Which of the following is generally associated with payables classified as accounts payable?

Periodic Payment of Interest - no, Secured by collateral - no

Contingent assets need not be disclosed in the financial statements or in the notes if they are:

Possible but not probable to occur

What is the relationship between present value and the concept of a liability?

Present values are used to measure certain liabilities

Which of the following is not a correct statement about sales taxes?

Sales taxes are an expense of the seller

Which of the following situations may give rise to unearned revenue?

Selling magazine subscriptions

Under what conditions is an employer required to accrue a liability for sick pay?

Sick pay benefits vest

Which of the following taxes does not represent a common employee payroll deduction?

State unemployment taxes

Which of the following is not true about the discount on short-term notes payable?

The discount on Notes Payable account should be reported as an asset on the balance sheet

What is a discount as it relates to zero-interest-bearing notes payable?

The discount represents the cost of borrowing

Martinez Co. has a loss contingency to accrue. The loss amount can only be reasonably estimated within a range of outcomes. No single amount within the range is a better estimate than any other amount. The amount of loss accrual should be

The minimum of the range

Neer Co. has a probable loss that can only be reasonably estimated within a range of outcomes. No single amount within the range is a better estimate than any other amount. The loss accrual should be

The minimum of the range

How do you determine the acid-test ratio?

The sum of cash, short-term investments and net receivables divided by current liabilities.

Which of the following is not a factor that is considered when evaluating whether or not to record a liability for pending litigation?

The type of litigation involved.

Which of the following is the proper way to report some gain contingencies?

a disclosure only

Excluding a short-term obligation from current liabilities can be done when

all (contractually due, refinance, contractual right)

Accrued liabilities are disclosed in financial statements by

appropriately classifying them as regular liabilities in the balance sheet.

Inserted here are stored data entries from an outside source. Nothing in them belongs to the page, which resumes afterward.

-- ==== Sys2Proof/Machine/Watch.lean ====
section
/-! DEFINITION. The watch of a load: starting, restarting and stopping it (R70 to R76), taking up a watch
policy (R78), policy changes and the latch (R37, R39), and a load's moves between states (R54, R55, R70). -/

namespace Sys2Proof.Machine

/-- Whether a mode is a beat mode (R69). -/
def watchBeats (p : WatchPolicy) : Bool := p.mode != .flat
/-- Whether a mode is a flat mode (R69). -/
def watchFlats (p : WatchPolicy) : Bool := p.mode != .beat

/-- A watch in BOOT, its grace running from now (R70). -/
def Watch.inBoot (p : WatchPolicy) (now : Nat) : Watch :=
  { Watch.stopped with sub := .boot, boot := some (now + p.grace * Config.sec) }
/-- A watch restarted in LIVE from now: the beat deadline runs in a beat mode, the span is cleared
(R72, R75). -/
def Watch.inLive (p : WatchPolicy) (now : Nat) : Watch :=
  { Watch.stopped with
    sub := .live
    beat := if watchBeats p then some (now + p.interval * p.miss * Config.sec) else none }
/-- A watch in HUNG: it runs no timer and judges no window (R77). -/
def Watch.inHung : Watch := { Watch.stopped with sub := .hung }
/-- The flat span is cleared: the reference and the flat sign become absent (R75). -/
def Watch.spanCleared (w : Watch) : Watch := { w with ref := none, spanStart := 0, flatSign := false }

/-- The watch after a policy is taken up in ON (R78). -/
def Watch.taking (w : Watch) (new : Option WatchPolicy) (now : Nat) : Watch :=
  match new with
  | none => Watch.stopped
  | some p =>
    match w.sub with
    | .inactive => Watch.inBoot p now
    | .boot => Watch.inBoot p now
    | .live => Watch.inLive p now
    | .suspect => Watch.inLive p now
    | .hung => w

/-- A watch policy taken up in the step of its change, by the load's state (R78). Post-cycle boot is
cleared when the watch leaves BOOT (R38). -/
def Load.takeUp (l : Load) (now : Nat) : Load :=
  if l.state = .on then
    let w := l.watch.taking l.watchPolicy now
    { l with watch := w, postCycleBoot := l.postCycleBoot && w.sub = .boot }
  else l

/-- Policy fields replace the record's, with the clip of the strike count (R37). -/
def Load.withPolicy (l : Load) (p : PolicyChange) : Load :=
  let cyc := p.cycle.getD l.cyclePolicy
  { l with
    prio := p.prio.getD l.prio
    pop := p.pop.getD l.pop
    watchPolicy := (match p.watch with
      | some (.replace w) => some w
      | some .remove => none
      | none => l.watchPolicy)
    cyclePolicy := cyc
    strikes := if p.cycle.isSome then min l.strikes cyc.threshold else l.strikes }

/-- Policy fields are applied at once; a watch policy carried is taken up where `take` says so (R37, R78), be it
equal to the present one: the model's choice (log 35). The revision is the caller's. -/
def Load.applied (l : Load) (p : PolicyChange) (take : Bool) (now : Nat) : Load :=
  let l := l.withPolicy p
  if take && p.watch.isSome then Load.takeUp l now else l

/-- The latch of a staged amendment, if one is held (R39). In the first-beat and boot-grace cases of R71
the arrival itself judges the new watch policy, and `take` is false. -/
def State.latch (s : State) (i : Nat) (take : Bool) : State :=
  match s.load i with
  | some l =>
    match l.staged with
    | some p =>
      ((s.setLoad i { Load.applied l p take s.now with staged := none }).bumpRevision i).notice i .stagedApplied
    | none => s
  | none => s

/-- How the watch of a load that enters ON is set: in BOOT, or as the entries that name LIVE or HUNG say
(R70). -/
inductive OnWatch where | boot | live | hung
deriving DecidableEq, Repr

/-- The watch of a load that enters ON at `now` (R70): INACTIVE where the load has no watch policy. -/
def watchOn (policy : Option WatchPolicy) (how : OnWatch) (now : Nat) : Watch :=
  match policy with
  | none => Watch.stopped
  | some p =>
    match how with
    | .boot => Watch.inBoot p now
    | .live => Watch.inLive p now
    | .hung => Watch.inHung

/-- The record of a load that enters ON (R55): power time, watch, and post-cycle boot where the entry ends
a cycle with the watch entering BOOT. -/
def Load.inOn (l : Load) (how : OnWatch) (endsCycle : Bool) (now : Nat) : Load :=
  let w := watchOn l.watchPolicy how now
  { l with state := .on, qReason := none, powerTime := some now, watch := w,
           postCycleBoot := endsCycle && w.sub = .boot, startRestored := false }

/-- The load enters ON (R55): RESTORED for a start that was a restore or came from SHED or DARK, and a
staged amendment latches when the load leaves CYCLING with a watch other than BOOT (R39). The watch is set by the
policy in force before the latch, which then takes the latched policy up (R78): the model's choice (log 42). -/
def State.enterOn (s : State) (i : Nat) (how : OnWatch) (endsCycle : Bool) : State :=
  match s.load i with
  | some l =>
    let t := s.setLoad i (Load.inOn l how endsCycle s.now)
    let t := if l.state = .starting && l.startRestored then t.notice i .restored else t
    if l.state = .cycling && (watchOn l.watchPolicy how s.now).sub != .boot then t.latch i true else t
  | none => s

/-- The record of a load in a state other than ON: its watch is HUNG in STRANDED and INACTIVE elsewhere,
post-cycle boot clear (R38, R69, R70), and a quarantine reason only in QUARANTINED (R23). -/
def Load.inState (l : Load) (st : LoadState) : Load :=
  { l with state := st, watch := if st = .stranded then Watch.inHung else Watch.stopped, postCycleBoot := false,
           qReason := if st = .quarantined then l.qReason else none }

/-- The load goes to a state other than ON. A staged amendment latches when the load leaves ON while
post-cycle boot is set, or leaves CYCLING; a load that enters CYCLING keeps it staged (R38, R39). -/
def State.moveTo (s : State) (i : Nat) (st : LoadState) : State :=
  match s.load i with
  | some l =>
    let t := s.setLoad i (Load.inState l st)
    if st != .cycling && (l.state = .cycling || (l.state = .on && l.postCycleBoot)) then t.latch i true else t
  | none => s

end Sys2Proof.Machine
end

A liability for compensated absences such as vacations, for which it is expected that employees will be paid, should

be accrued during the period when earned

Among the short-term obligations of Larsen Company as of December 31, the balance sheet date, are notes payable totaling $250,000 with the Dennison National Bank. These are 90-day notes, renewable for another 90-day period. These notes should be classified on the balance sheet of Larsen Company as

current liabilities

Where is debt callable by the creditor reported on the debtor's financial statements?

current liability

To record an asset retirement obligation (ARO), the cost associated with the ARO is

included in the carrying amount of the related long-lived asset.

Each of the following are included in both the current ratio and the acid-test ratio except

inventory

An employee's net (or take-home) pay is determined by gross earnings minus amounts for income tax withholdings and the employee's

portion of FICA taxes and any union dues

Which of the following terms is associated with recording a contingent liability?

probable

Of the following items, the only one which should not be classified as a current liability is

short-term obligations expected to be refinanced on a long-term basis.

Assume that a manufacturing corporation has (1) good quality control, (2) a one-year operating cycle, (3) a relatively stable pattern of annual sales, and (4) a continuing policy of guaranteeing new products against defects for three years that has resulted in material but rather stable warranty repair and replacement costs. Any liability for the warranty

should be reported as part current and part long-term.

A loss contingency can be accrued when

the amount of the loss can be reasonably estimated and it is probable that an asset has been impaired or a liability has been incurred.

A company is legally obligated for the costs associated with the retirement of a long-lived asset

whether it hires another party to perform the retirement activities or performs the activities itself.